- 27. Februar 2026
- Prüfung
Mindestbesteuerung (Pillar Two) – Neue Anforderungen für den Anhang
Mit der Umsetzung der globalen Mindestbesteuerung („Pillar Two“) in deutsches Recht durch das Mindeststeuergesetz ergeben sich für große, international tätige Unternehmensgruppen neue bilanzielle Fragestellungen. Ziel der Regelung ist es, eine effektive Mindestbesteuerung von 15 % auf Konzernebene sicherzustellen.
Neben den steuerlichen Auswirkungen rücken zunehmend auch Rechnungslegungs- und Offenlegungsfragen in den Fokus.
Zusätzliche Anhangangaben möglich
Im Zusammenhang mit der Mindestbesteuerung können sich insbesondere folgende zusätzliche Anhangangaben ergeben:
- Angaben zu tatsächlichen Steueraufwendungen, die aus der Anwendung der Mindestbesteuerung resultieren
- Erläuterungen zu latenten Steuerwirkungen, sofern sich aus temporären Differenzen Effekte im Zusammenhang mit der Mindeststeuer ergeben
- Darstellung der Betroffenheit des Unternehmens bzw. der Unternehmensgruppe
- Beschreibung der bilanziellen Behandlung der Mindeststeuer im Jahres- oder Konzernabschluss
Dabei hängt der konkrete Umfang der Angaben von der individuellen Betroffenheit und der gewählten bilanziellen Einordnung ab.

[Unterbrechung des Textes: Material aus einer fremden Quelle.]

-- ==== Sys2Proof/Laws/Frame.lean ====
section
/-! SUPPORT. No shared operation outside the brake path touches the brake path's state, and none touches the queue. -/

set_option linter.unusedSimpArgs false
set_option linter.tactic.unusedName false

namespace Sys2Proof.Machine

/-- What no operation outside the brake path touches: the brake path's state and the queue of waiting commands. -/
def State.still (s : State) : Brk × List Instr := (s.brk, s.pending)
theorem State.modCore_still (s : State) (f : Core → Core) : (s.modCore f).still = s.still := rfl
theorem State.modMail_still (s : State) (f : Mail → Mail) : (s.modMail f).still = s.still := rfl
theorem State.modHif_still (s : State) (f : Hif → Hif) : (s.modHif f).still = s.still := rfl
theorem State.modUsb_still (s : State) (f : Usb → Usb) : (s.modUsb f).still = s.still := rfl
theorem State.modEvt_still (s : State) (f : Evt → Evt) : (s.modEvt f).still = s.still := rfl
theorem State.modStore_still (s : State) (f : Store → Store) : (s.modStore f).still = s.still := rfl
theorem State.modMwr_still (s : State) (f : Mwr → Mwr) : (s.modMwr f).still = s.still := rfl
theorem State.modPrt_still (s : State) (f : Prt → Prt) : (s.modPrt f).still = s.still := rfl
theorem State.modDom_still (s : State) (f : Dom → Dom) : (s.modDom f).still = s.still := rfl
theorem State.modPwr_still (s : State) (f : Pwr → Pwr) : (s.modPwr f).still = s.still := rfl
theorem State.modMem_still (s : State) (f : Mem → Mem) : (s.modMem f).still = s.still := rfl
theorem State.modWhl_still (s : State) (f : Whl → Whl) : (s.modWhl f).still = s.still := rfl
theorem State.modTrn_still (s : State) (f : Trn → Trn) : (s.modTrn f).still = s.still := rfl
theorem State.modStn_still (s : State) (f : Stn → Stn) : (s.modStn f).still = s.still := rfl
theorem State.modOcp_still (s : State) (f : Ocp → Ocp) : (s.modOcp f).still = s.still := rfl
theorem State.modRdm_still (s : State) (f : Rdm → Rdm) : (s.modRdm f).still = s.still := rfl
theorem State.modGrn_still (s : State) (f : Grn → Grn) : (s.modGrn f).still = s.still := rfl
theorem State.modTly_still (s : State) (f : Tly → Tly) : (s.modTly f).still = s.still := rfl
theorem State.modChk_still (s : State) (f : Chk → Chk) : (s.modChk f).still = s.still := rfl
theorem State.modOut_still (s : State) (f : List Output → List Output) : (s.modOut f).still = s.still := rfl
theorem State.modFreeCtr_still (s : State) (f : Nat → Nat) : (s.modFreeCtr f).still = s.still := rfl
theorem foldl_still {α : Type} (l : List α) (f : State → α → State) (s : State) (h : ∀ s a, (f s a).still = s.still) :
    (l.foldl f s).still = s.still := by
  induction l generalizing s with
  | nil => rfl
  | cons a l ih => simp only [List.foldl_cons]; rw [ih, h]
theorem forEach_still (l : List Nat) (f : Nat → State → State) (s : State) (h : ∀ n s, (f n s).still = s.still) :
    (forEach l f s).still = s.still := by
  unfold forEach; exact foldl_still _ _ _ (fun s a => h a s)
theorem checks_still {l : List (Bool × (State → State))} {k : State → State} {s : State} (hl : ∀ e ∈ l, (e.2 s).still = s.still)
    (hk : (k s).still = s.still) : (checks l k s).still = s.still := by
  induction l with
  | nil => exact hk
  | cons e l ih =>
    obtain ⟨b, f⟩ := e
    unfold checks; split
    · exact hl _ (List.mem_cons_self ..)
    · exact ih (fun e he => hl e (List.mem_cons_of_mem _ he))
theorem ite_still {c : Prop} [Decidable c] {a b x : State} (ha : a.still = x.still) (hb : b.still = x.still) : (if c then a else b).still = x.still := by split <;> assumption
theorem foldlSnd_still {α β : Type} (l : List α) (f : β × State → α → β × State) (a : β × State)
    (h : ∀ a x, (f a x).2.still = a.2.still) : (l.foldl f a).2.still = a.2.still := by
  induction l generalizing a with
  | nil => rfl
  | cons x l ih => exact (ih ..).trans (h ..)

Die Pflicht zur Angabe ergibt sich aus dem Handelsgesetzbuch (HGB) durch neu geschaffene Rechnungslegungsvorschriften:
- § 285 Nr. 30a HGB – für den Einzelabschlus
- § 314 Abs. 1 Nr. 22a HGB – für den Konzernabschluss
Die Pflichtangabe im Anhang gilt erstmals für Jahres- und Konzernabschlüsse, deren Geschäftsjahr nach dem 30. Dezember 2023 endet. Das bedeutet z. B. bei einem kalenderjahrgleichen Geschäftsjahr, dass die Pflicht ab dem Abschluss 2024/2024 Anwendung findet.
Wer ist betroffen?
Die Regelungen richten sich primär an große, international tätige Unternehmensgruppen, die die relevanten Umsatzschwellen überschreiten. Für rein national tätige oder kleinere Unternehmen ergeben sich in der Regel keine unmittelbaren Auswirkungen. Schwellenwert für die Anwendbarkeit der Mindestbesteuerung: Multinationale Unternehmensgruppen sind erfasst, wenn sie in mindestens zwei der letzten vier Geschäftsjahre einen konsolidierten Umsatz von mindestens 750 Mio. € erzielt haben.
Fazit
Die Mindestbesteuerung ist nicht nur ein steuerliches Thema, sondern hat auch Auswirkungen auf Rechnungslegung und Anhangangaben. Unternehmen sollten frühzeitig prüfen, ob sie betroffen sind, wie sich die Regelungen bilanziell auswirken und welche zusätzlichen Angaben im Anhang erforderlich werden.